▼

-- ==== Sys2Proof/Machine/Params.lean ====
section
/-! DEFINITION. The firmware parameter maps of the spec (R62, R85, R106, R133, R151, R177, R200, R226, R250, R287, R305, R334,
R356, R405, R424, R442, R458, R478, R495), one `Fld` per field row and one `Par` per parameter. -/

namespace Sys2Proof.Machine.P

/-! ### Block AFE -/

/-- FAST_CFG.PEAKING. -/
def FAST_CFG_PEAKING : Fld := ⟨0x01000001, 0, 2, .rws, 9, 0, 2⟩
/-- FAST_CFG.RANGE_LOCK. -/
def FAST_CFG_RANGE_LOCK : Fld := ⟨0x01000001, 2, 1, .rws, 9, 0, 1⟩
/-- FAST_CFG.ENABLE. -/
def FAST_CFG_ENABLE : Fld := ⟨0x01000001, 3, 1, .rws, 9, 0, 1⟩
/-- DISC_THR.THRESHOLD. -/
def DISC_THR_THRESHOLD : Fld := ⟨0x01000002, 0, 10, .rws, 2088, 0, 1023⟩
/-- DISC_THR.HYST. -/
def DISC_THR_HYST : Fld := ⟨0x01000002, 10, 4, .rws, 2088, 0, 15⟩
/-- TRIM_STATIC.STATIC. -/
def TRIM_STATIC_STATIC : Fld := ⟨0x01000003, 0, 12, .rws, 0, 0, 4095⟩
/-- TRIM_NOW.CODE. -/
def TRIM_NOW_CODE : Fld := ⟨0x01000004, 0, 12, .ro, 0, 0, 4095⟩
/-- SLOW_CFG.RANGE. -/
def SLOW_CFG_RANGE : Fld := ⟨0x01000005, 0, 2, .rws, 4, 0, 3⟩
/-- SLOW_CFG.CHOP_EN. -/
def SLOW_CFG_CHOP_EN : Fld := ⟨0x01000005, 2, 1, .rws, 4, 0, 1⟩
/-- CUR_NOW.CURRENT. -/
def CUR_NOW_CURRENT : Fld := ⟨0x01000006, 0, 32, .ro, 0, 0, 4294967295⟩
/-- FLOOR.FLOOR_NA. -/
def FLOOR_FLOOR_NA : Fld := ⟨0x01000007, 0, 16, .rws, 20, 10, 1000⟩
/-- FLOOR.BRK_HITS_MAX. -/
def FLOOR_BRK_HITS_MAX : Fld := ⟨0x01000007, 16, 8, .rws, 20, 0, 255⟩
/-- CH_STATUS.FLOOR_PART. -/
def CH_STATUS_FLOOR_PART : Fld := ⟨0x01000008, 0, 1, .ro, 0, 0, 1⟩
/-- CH_STATUS.BREAK_SUSPECT. -/
def CH_STATUS_BREAK_SUSPECT : Fld := ⟨0x01000008, 1, 1, .ro, 0, 0, 1⟩
/-- CH_STATUS.BROKEN. -/
def CH_STATUS_BROKEN : Fld := ⟨0x01000008, 2, 1, .w1c, 0, 0, 1⟩
/-- CH_STATUS.IMP_FAULT. -/
def CH_STATUS_IMP_FAULT : Fld := ⟨0x01000008, 3, 1, .w1c, 0, 0, 1⟩
/-- CH_STATUS.IMP_INVALID. -/
def CH_STATUS_IMP_INVALID : Fld := ⟨0x01000008, 4, 1, .ro, 0, 0, 1⟩
/-- CH_STATUS.TRIM_CLAMPED. -/
def CH_STATUS_TRIM_CLAMPED : Fld := ⟨0x01000008, 5, 1, .ro, 0, 0, 1⟩
/-- CH_STATUS.BLANKED. -/
def CH_STATUS_BLANKED : Fld := ⟨0x01000008, 6, 1, .ro, 0, 0, 1⟩
/-- IMP_C.CAP. -/
def IMP_C_CAP : Fld := ⟨0x01000009, 0, 24, .ro, 0, 0, 16777215⟩
/-- IMP_RES.RES. -/
def IMP_RES_RES : Fld := ⟨0x0100000A, 0, 20, .ro, 0, 0, 1048575⟩
/-- IMP_REF_C.REF. -/
def IMP_REF_C_REF : Fld := ⟨0x0100000B, 0, 24, .rws, 0, 0, 16777215⟩
/-- IMP_LIMITS.OPEN_FRAC. -/
def IMP_LIMITS_OPEN_FRAC : Fld := ⟨0x0100000C, 0, 8, .rws, 256032, 0, 255⟩
/-- IMP_LIMITS.RES_MAX. -/
def IMP_LIMITS_RES_MAX : Fld := ⟨0x0100000C, 8, 16, .rws, 256032, 0, 65535⟩
/-- HVSET_DUTY.DUTY. -/
def HVSET_DUTY_DUTY : Fld := ⟨0x01000101, 0, 16, .rwm, 0, 0, 65535⟩
/-- HVSET_CFG.ENABLE. -/
def HVSET_CFG_ENABLE : Fld := ⟨0x01000102, 0, 1, .rws, 0, 0, 1⟩
/-- TRIP_LIMIT.LIMIT. -/
def TRIP_LIMIT_LIMIT : Fld := ⟨0x01000103, 0, 16, .rw, 3200, 0, 65535⟩
/-- TRIP_FUSED.FUSED. -/
def TRIP_FUSED_FUSED : Fld := ⟨0x01000104, 0, 16, .ro, 3200, 0, 65535⟩
/-- TRIP_STATUS.TRIPPED. -/
def TRIP_STATUS_TRIPPED : Fld := ⟨0x01000105, 0, 1, .w1c, 0, 0, 1⟩
/-- TRIP_STATUS.TRIP_COUNT. -/
def TRIP_STATUS_TRIP_COUNT : Fld := ⟨0x01000105, 8, 8, .ro, 0, 0, 255⟩
/-- IMP_CFG.ENABLE. -/
def IMP_CFG_ENABLE : Fld := ⟨0x01000106, 0, 1, .rws, 3, 0, 1⟩
/-- IMP_CFG.INTERVAL. -/
def IMP_CFG_INTERVAL : Fld := ⟨0x01000106, 1, 4, .rws, 3, 1, 15⟩
/-- BLANK_CFG0.ENABLE. -/
def BLANK_CFG0_ENABLE : Fld := ⟨0x01000201, 0, 1, .rws, 4294901760, 0, 1⟩
/-- BLANK_CFG0.POLARITY. -/
def BLANK_CFG0_POLARITY : Fld := ⟨0x01000201, 1, 1, .rws, 4294901760, 0, 1⟩
/-- BLANK_CFG0.TRIG_MASK. -/
def BLANK_CFG0_TRIG_MASK : Fld := ⟨0x01000201, 2, 1, .rws, 4294901760, 0, 1⟩
/-- BLANK_CFG0.TILE_MASK. -/
def BLANK_CFG0_TILE_MASK : Fld := ⟨0x01000201, 16, 16, .rws, 4294901760, 0, 65535⟩
/-- BLANK_CFG1.ENABLE. -/
def BLANK_CFG1_ENABLE : Fld := ⟨0x01000202, 0, 1, .rws, 4294901760, 0, 1⟩
/-- BLANK_CFG1.POLARITY. -/
def BLANK_CFG1_POLARITY : Fld := ⟨0x01000202, 1, 1, .rws, 4294901760, 0, 1⟩
/-- BLANK_CFG1.TRIG_MASK. -/
def BLANK_CFG1_TRIG_MASK : Fld := ⟨0x01000202, 2, 1, .rws, 4294901760, 0, 1⟩
/-- BLANK_CFG1.TILE_MASK. -/
def BLANK_CFG1_TILE_MASK : Fld := ⟨0x01000202, 16, 16, .rws, 4294901760, 0, 65535⟩
/-- BLANK_GUARD.GUARD. -/
def BLANK_GUARD_GUARD : Fld := ⟨0x01000203, 0, 16, .rws, 655360048, 0, 65535⟩
/-- BLANK_GUARD.BLANK_MAX. -/
def BLANK_GUARD_BLANK_MAX : Fld := ⟨0x01000203, 16, 16, .rws, 655360048, 0, 65535⟩
/-- BLANK_INT.PULSER. -/
def BLANK_INT_PULSER : Fld := ⟨0x01000204, 0, 1, .rws, 3, 0, 1⟩
/-- BLANK_INT.SCHED. -/
def BLANK_INT_SCHED : Fld := ⟨0x01000204, 1, 1, .rws, 3, 0, 1⟩
/-- BLANK_INT.ABANDONED. -/
def BLANK_INT_ABANDONED : Fld := ⟨0x01000204, 16, 16, .ro, 3, 0, 65535⟩
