/-- The next unit of an uncompressed context, of at most `size` bytes (R209, R216, R218). -/
def State.unitPlain (s : State) (c size : Nat) : Option (State × CtxUnit) :=
  let x := s.ctxOf c
  let u : CtxUnit := { CtxUnit.reset with ctx := c }
  let done (p : State × CtxUnit) : Option (State × CtxUnit) := some (p.1, { p.2 with bytes := p.2.data.length })
  if size = 0 then none
  else if x.cut ≠ [] then
    let p := s.unitCut c size { u with src := x.cutSrc }
    if (p.1.ctxOf c).cut ≠ [] || !(p.1.ctxOf c).again.isEmpty then done p else done (p.1.unitFill c x.cutSrc size p.2 size)
  else match x.again with
    | (i, r) :: rest =>
      done ((s.modCtx c fun x => { x with again := rest }).unitBegin c i size r s.stamp true { u with src := i })
    | [] =>
      match s.srcChoose c with
      | none => none
      | some i => done ((s.modCtx c fun x => { x with turn := (i + 1) % 6 }).unitFill c i size { u with src := i } size)

/-- Fill a press job up to 65,536 B and the end of its span, `n` records at most (R209). Answers whether the job is closed. -/
def State.jobFill (s : State) (c i : Nat) (stop : Stamp) (u : CtxUnit) : Nat → State × CtxUnit × Bool
  | 0 => (s, u, true)
  | n + 1 =>
    if 65536 ≤ u.data.length then (s, u, true) else
    match s.srcPeek c i with
    | none => (s, u, !((s.srcProgress i).before stop))
    | some r =>
      if !(r.stamp.before stop) then (s, u, true)
      else if !s.srcReady c i then (s, u, false)
      else match s.srcTake c i with
        | none => (s, u, false)
        | some (s1, r) =>
          let fl := u.flags ||| r.flags % 16
          let p := s1.unitBegin c i (65536 - u.data.length) r.encode r.stamp false
            { u with flags := fl, key := if u.starts.isEmpty then r.stamp else u.key, last := r.stamp }
          p.1.jobFill c i stop p.2 n

/-- The end of the span that holds an instant. -/
def State.spanEnd (s : State) (k : Stamp) : Stamp := ⟨k.epoch, boundaryAfter k.tb s.spanLen⟩

/-- The bytes a job reserves: its growth bound and its container header (R218, R231). -/
def jobBound (n : Nat) : Nat := n + 8 * ceilDiv n 4096 + 64

/-- The next job of a compressed context, where it is closed (R209, R237). -/
def State.unitJob (s : State) (c : Nat) : Option (State × CtxUnit) :=
  let x := s.ctxOf c
  let u : CtxUnit := { CtxUnit.reset with ctx := c, job := true, ready := false }
  let finish (p : State × CtxUnit × Bool) : Option (State × CtxUnit) :=
    if p.2.2 && !p.2.1.data.isEmpty then
      let d := p.2.1
      some (p.1, { d with
        input := d.data, data := [], bytes := jobBound d.data.length, contOut := !(p.1.ctxOf c).cut.isEmpty })
    else none
  if x.cut ≠ [] then
    let p := s.unitCut c 65536 { u with src := x.cutSrc, key := x.cutKey, last := x.cutKey, contIn := true }
    if (p.1.ctxOf c).cut ≠ [] then finish (p.1, p.2, true) else finish (p.1.jobFill c x.cutSrc (s.spanEnd x.cutKey) p.2 65536)
  else
    match (sources.map fun i => (x.turn + i) % 6).findSome? fun i =>
      if s.srcReady c i then
        match s.srcPeek c i with
        | some r => finish ((s.modCtx c fun x => { x with turn := (i + 1) % 6 }).jobFill c i (s.spanEnd r.stamp) { u with src := i } 65536)
        | none => none
      else none with
    | some p => some p
    | none => none

/-- A unit resent after a rebind: a container written whole (R216). -/
def State.unitAgain (s : State) (c : Nat) : Option (State × CtxUnit) :=
  match (s.ctxOf c).again with
  | [] => none
  | (i, r) :: rest =>
    some (s.modCtx c fun x => { x with again := rest, kept := x.kept ++ [(i, r)] },
      { CtxUnit.reset with ctx := c, src := i, data := r, bytes := r.length, starts := [0], ends := [r.length] })

/-- The engines that serve contexts: all but the highest MBOX_ENGINES (R248). -/
def State.ctxEngines (s : State) : List Nat := upTo (6 - min 6 (s.get P.PRESS_CFG_MBOX_ENGINES 0))

/-- An engine runs nothing. -/
def State.engineFree (s : State) (e : Nat) : Bool := (Tbl.get none s.press.run e).isNone && (Tbl.get none s.press.ctxRun e).isNone

/-- A free engine may take a job: while throttled at most three engines run at once (R492). -/
def State.engineMay (s : State) (e : Nat) : Bool :=
  s.engineFree e &&
    (!s.flag P.THERM_STATUS_THROTTLED 0 || decide (((upTo 6).filter fun k => !s.engineFree k).length < 3))

/-- The lowest free engine for a context's job. -/
def State.ctxEngine (s : State) : Option Nat := s.ctxEngines.find? s.engineMay

/-- The next unit of a context, whatever credit it holds. -/
def State.unitNext (s : State) (c : Nat) : Option (State × CtxUnit) :=
  if s.flag P.CTX_CFG_PRESS c then (match s.unitAgain c with | some p => some p | none => s.unitJob c) else s.unitPlain c 4096

/-- A context is backlogged (R219). -/
def State.backlogged (s : State) (c : Nat) : Bool :=
  let x := s.ctxOf c
  (x.state == 1 || x.state == 2) && (if s.flag P.CTX_CFG_PRESS c then (s.unitNext c).isSome
    else !x.cut.isEmpty || !x.again.isEmpty || (s.srcChoose c).isSome)

/-- What a context shows; source 200 when a wait for credit begins, and the deficit of a context that is no longer backlogged
(R219, R220). -/
def State.ctxEval (s : State) (c : Nat) : State :=
  match s.linkOf c with
  | none => s
  | some l =>
    let b := s.backlogged c
    let wait := b && s.credit c l == 0
    let was := s.flag P.CTX_STATUS_CREDIT_WAIT c
    let s1 := ((s.putB P.CTX_STATUS_BACKLOGGED c b).putB P.CTX_STATUS_CREDIT_WAIT c wait).raiseIf (wait && !was) 200
    if b then s1 else s1.put P.CTX_DEFICIT_BYTES c 0

/-! ### The scheduler (R219 to R221) -/

/-- A unit of a context that holds every resource (R217, R218): credit, an engine for a job, room in flight. -/
def State.grantable (s : State) (c l : Nat) : Option (State × CtxUnit) :=
  let cr := s.credit c l
  let u := if s.flag P.CTX_CFG_PRESS c then s.unitNext c else s.unitPlain c (min 4096 cr)
  match u with
  | none => none
  | some (s1, u) =>
    let room := decide ((s.flight l).length < 4) && decide (((s.flight l).map (·.bytes)).sum + u.bytes ≤ 266240)
    let engine := !u.job || s.ctxEngine.isSome
    if decide (u.bytes ≤ cr) && room && engine && decide (0 < u.bytes) then some (s1, u) else none

/-- The size a unit counts for in the deficit: its input (R220). -/
def CtxUnit.size (u : CtxUnit) : Nat := if u.job then u.input.length else u.data.length

/-- A unit is granted (R218, R219); the link grants its next one 4 cc later at the earliest. -/
def State.grant (s : State) (l c : Nat) (p : State × CtxUnit) : State :=
  let s0 := p.1.setFlight l (s.flight l ++ [p.2])
  let s1 := { s0 with ctx := { s0.ctx with grantFrom := Tbl.set 0 s0.ctx.grantFrom l (s.time.now + 4 * ccSt) } }
  let s2 := s1.modCtx c fun x => { x with served := true }
  match if p.2.job then s.ctxEngine else none with
  | some e => (({ s2 with press := { s2.press with
      ctxRun := Tbl.set none s2.press.ctxRun e (some c), begun := Tbl.set 0 s2.press.begun e s.time.now } }).put
      P.PRESS_ENG_STATUS_STATE e 1).put P.PRESS_ENG_STATUS_CONTEXT e c
  | none => s2

/-- Contexts on a link that are backlogged and hold credit. -/
def State.eligible (s : State) (l : Nat) : List Nat :=
  (s.ctx.c.filter fun e => e.2.state == 1 && s.linkOf e.1 == some l && s.backlogged e.1 && decide (0 < s.credit e.1 l)).map (·.1)

/-- A list of contexts in number order, starting after the one last served. -/
def fromAfter (last : Nat) (cs : List Nat) : List Nat := cs.filter (fun c => decide (last ≤ c)) ++ cs.filter fun c => decide (c < last)

/-- The deficit's cap (R220). -/
def State.deficitCap (s : State) (c : Nat) : Nat := s.get P.CTX_CFG_WEIGHT c * 4096 + 65536

/-- Visit contexts in order until one is granted (R220): one whose resources are not all free keeps its place and its deficit, and
the next is visited (R217, R219). -/
def State.visit (s : State) (l k : Nat) : List Nat → State
  | [] => s
  | c :: cs =>
    let d := min (s.deficitCap c) (s.get P.CTX_DEFICIT_BYTES c + s.get P.CTX_CFG_WEIGHT c * 4096)
    let s1 := s.put P.CTX_DEFICIT_BYTES c d
    let s2 := { s1 with ctx := { s1.ctx with rr := Tbl.set 0 s1.ctx.rr (4 * l + k) (c + 1) } }
    (s1.grantable c l).elim (s.visit l k cs) fun p =>
      if p.2.size ≤ d then (s2.grant l c ({ p.1 with ctx := { p.1.ctx with rr := s2.ctx.rr } }, p.2)).put P.CTX_DEFICIT_BYTES c (d - p.2.size)
      else s2.visit l k cs

/-- Repeat a list. -/
def rounds {α : Type} (l : List α) : Nat → List α
  | 0 => []
  | n + 1 => l ++ rounds l n

/-- The grant of a class on a link (R220): the visit in progress goes on, or passes on to the next context. -/
def State.classGrant (s : State) (l k : Nat) (cs : List Nat) : State :=
  let v := Tbl.get 0 s.ctx.rr (4 * l + k)
  let next := s.visit l k (rounds (fromAfter v cs) 17)
  if v = 0 || !cs.contains (v - 1) then next
  else
    let c := v - 1
    let d := s.get P.CTX_DEFICIT_BYTES c
    match s.grantable c l with
    | none => next
    | some p => if p.2.size ≤ d then (s.grant l c p).put P.CTX_DEFICIT_BYTES c (d - p.2.size) else next

/-- The next floor-due context of a link whose unit holds every resource (R217, R221). -/
def State.floorNext (s : State) (l : Nat) : Option Nat :=
  (fromAfter (Tbl.get 0 s.ctx.floorRr l) (s.eligible l)).find? fun c =>
    s.flag P.CTX_STATUS_FLOOR_DUE c && (s.grantable c l).isSome

/-- A floor unit (R221): it leaves the deficit alone. -/
def State.floorGrant (s : State) (l c : Nat) : State :=
  match s.grantable c l with
  | none => s
  | some p =>
    let s1 := ((s.grant l c p).putB P.CTX_STATUS_FLOOR_DUE c false).bump P.CTX_FLOOR_UNITS c
    { s1 with ctx := { s1.ctx with floorRr := Tbl.set 0 s1.ctx.floorRr l (c + 1) } }

/-- SCHEDULER_GRANT (R202, R207, R209, R210, R217 to R221): a link grants one unit, to a floor-due context first, else to the
highest class with an eligible context. -/
def execSchedulerGrant (t : Tm) (link : Fin 6) (s : State) : Host.Outcome State Fault Refusal :=
  live t s fun s =>
    if s.abut || decide (s.time.now < Tbl.get 0 s.ctx.grantFrom link) then s else
    let mine := (s.ctx.c.filter fun e => (e.2.state == 1 || e.2.state == 2) && s.linkOf e.1 == some link.val).map (·.1)
    let s := s.each mine State.ctxEval
    match s.floorNext link with
    | some c => s.floorGrant link c
    | none =>
      let el := s.eligible link
      match [0, 1, 2, 3].find? fun k => el.any fun c => s.get P.CTX_CFG_CLASS c == k with
      | some k => s.classGrant link k (el.filter fun c => s.get P.CTX_CFG_CLASS c == k)
      | none => s

/-! ### The host destination (R211 to R214) -/

/-- The bytes written back so far release the records that end in them (R216). -/
def dropKept : Nat → List (Nat × List Byte) → List (Nat × List Byte) × Nat
  | n, [] => ([], n)
  | n, (i, r) :: rs => if r.length ≤ n then dropKept (n - r.length) rs else ((i, r) :: rs, n)

/-- Buffers refused as BAD at the front of the ring are passed over. -/
def CtxSt.passBad (x : CtxSt) : Nat → CtxSt
  | 0 => x
  | n + 1 => match x.bufs with
    | b :: bs => if b.size = 0 then ({ x with bufs := bs, cons := (b.index + 1) % 65536 }).passBad n else x
    | [] => x

/-- The notification of a write-back (R214). -/
def State.ctxNotify (s : State) (c : Nat) : State :=
  if s.flag P.CTX_CFG_NOTIFY_EN c && (s.ctxOf c).arm then
    (s.modCtx c fun x => { x with arm := false }).raise (208 + s.get P.CTX_CFG_NOTIFY c)
  else s

/-- The 16 bytes of a descriptor as written back (R211). -/
def descBytes (addr used : Nat) (start stop flushed bad : Bool) : List Byte :=
  le 8 addr ++ le 4 used ++ [BitVec.ofNat 8 (1 + 2 * b2n start + 4 * b2n stop + 8 * b2n flushed + 16 * b2n bad), 0, 0, 0]

/-- The address of entry `i` of a context's descriptor ring. -/
def State.ringEntry (s : State) (c i : Nat) : Nat := s.get P.CTX_RING_BASE_ADDR c + 16 * (i % 2 ^ s.get P.CTX_RING_CFG_LOG2 c)
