/-- Run a job over its whole input. -/
def State.jobRun (s : State) (j : Job) (input : List Byte) : Ran :=
  let data := s.jobInput j input
  if j.compress then compress (s.jobTag j) j.prog j.dstLen data else decompress j.prog j.dstLen data

/-- An engine has had the time that its job's bytes take it (R248): 10 GB/s of input for a compress job, 4 B of output per cc for
a decompress job. -/
def State.engineDue (s : State) (e : Nat) (compress : Bool) (n : Nat) : Bool :=
  decide (Tbl.get 0 s.press.begun e + (if compress then ceilDiv (3 * n * ccSt) 10 else n * ccSt / 4) ≤ s.time.now)

/-- The records of bytes; none where the bytes are not whole records (R240). -/
def wholeRecs : Nat → List Byte → Option (List (List Byte))
  | 0, l => if l.isEmpty then some [] else none
  | n + 1, l =>
    if l.isEmpty then some [] else
    let len := field l 2 2 * 8
    if 24 ≤ len ∧ len ≤ l.length then (wholeRecs n (l.drop len)).map (l.take len :: ·) else none

/-- Send a fabric message to a context of a device on VC3 (R240, R256). -/
def State.message (s : State) (j : Job) (bytes : List Byte) : State :=
  let e := s.dataEntry j.dstAddr
  if e = 4 then
    match parseRec bytes with
    | some r => if ((s.ctxOf j.dstCtx).source 5).on then s.inboundPut j.dstCtx s.origin r else s
    | none => s
  else if e < 4 then s.fabSend e 3 0 4 j.dstAddr j.dstCtx bytes
  else s.raise 38

/-- What a job's records say of its container (R237): the flags [3:0] of every record that begins in its bytes, and whether the
job ends inside a record. A header of length 0 ends the records. -/
def jobFlags : Nat → List Byte → Nat × Bool
  | 0, _ => (0, false)
  | n + 1, l =>
    let len := field l 2 2 * 8
    if l.isEmpty || len == 0 then (0, false)
    else
      let r := jobFlags n (l.drop len)
      (field l 1 1 % 16 ||| r.1, if l.length < len then true else r.2)

/-- The container of a mailbox job over its input (R237, R240): source 6. With RECORDS its time and flags are those of its records;
the context, and the time where no record boundary is known, are not stated and are free values (log entry 2). -/
def State.boxContainer (s : State) (j : Job) (data job : List Byte) : Rec :=
  let known := j.records && !j.resume && decide (24 ≤ data.length)
  let fl := if known then jobFlags (data.length / 8) data else (0, false)
  ⟨0x0B, fl.1, s.origin, if known then field data 6 2 else s.time.epoch,
    if known then field data 8 8 * nsSt + field data 16 4 % 4096 else Config.unstated 3 [s.free, 0], s.seqOf 0x0B,
    le 2 (Config.unstated 3 [s.free, 1] % 1024) ++ [6, BitVec.ofNat 8 (2 * b2n fl.2), 0, 0, 0, 0] ++ job⟩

▲

TASK STATEMENT: Could you set down, exactly as written, the lines above between the one holding "u with flags" and the one holding "whole (R216). -/", inclusive, and nothing more?

EXERCISE SOLUTION:
            { u with flags := fl, key := if u.starts.isEmpty then r.stamp else u.key, last := r.stamp }
          p.1.jobFill c i stop p.2 n

/-- The end of the span that holds an instant. -/
def State.spanEnd (s : State) (k : Stamp) : Stamp := ⟨k.epoch, boundaryAfter k.tb s.spanLen⟩

/-- The bytes a job reserves: its growth bound and its container header (R218, R231). -/
def jobBound (n : Nat) : Nat := n + 8 * ceilDiv n 4096 + 64

/-- The next job of a compressed context, where it is closed (R209, R237). -/
def State.unitJob (s : State) (c : Nat) : Option (State × CtxUnit) :=
  let x := s.ctxOf c
  let u : CtxUnit := { CtxUnit.reset with ctx := c, job := true, ready := false }
  let finish (p : State × CtxUnit × Bool) : Option (State × CtxUnit) :=
    if p.2.2 && !p.2.1.data.isEmpty then
      let d := p.2.1
      some (p.1, { d with
        input := d.data, data := [], bytes := jobBound d.data.length, contOut := !(p.1.ctxOf c).cut.isEmpty })
    else none
  if x.cut ≠ [] then
    let p := s.unitCut c 65536 { u with src := x.cutSrc, key := x.cutKey, last := x.cutKey, contIn := true }
    if (p.1.ctxOf c).cut ≠ [] then finish (p.1, p.2, true) else finish (p.1.jobFill c x.cutSrc (s.spanEnd x.cutKey) p.2 65536)
  else
    match (sources.map fun i => (x.turn + i) % 6).findSome? fun i =>
      if s.srcReady c i then
        match s.srcPeek c i with
        | some r => finish ((s.modCtx c fun x => { x with turn := (i + 1) % 6 }).jobFill c i (s.spanEnd r.stamp) { u with src := i } 65536)
        | none => none
      else none with
    | some p => some p
    | none => none

/-- A unit resent after a rebind: a container written whole (R216). -/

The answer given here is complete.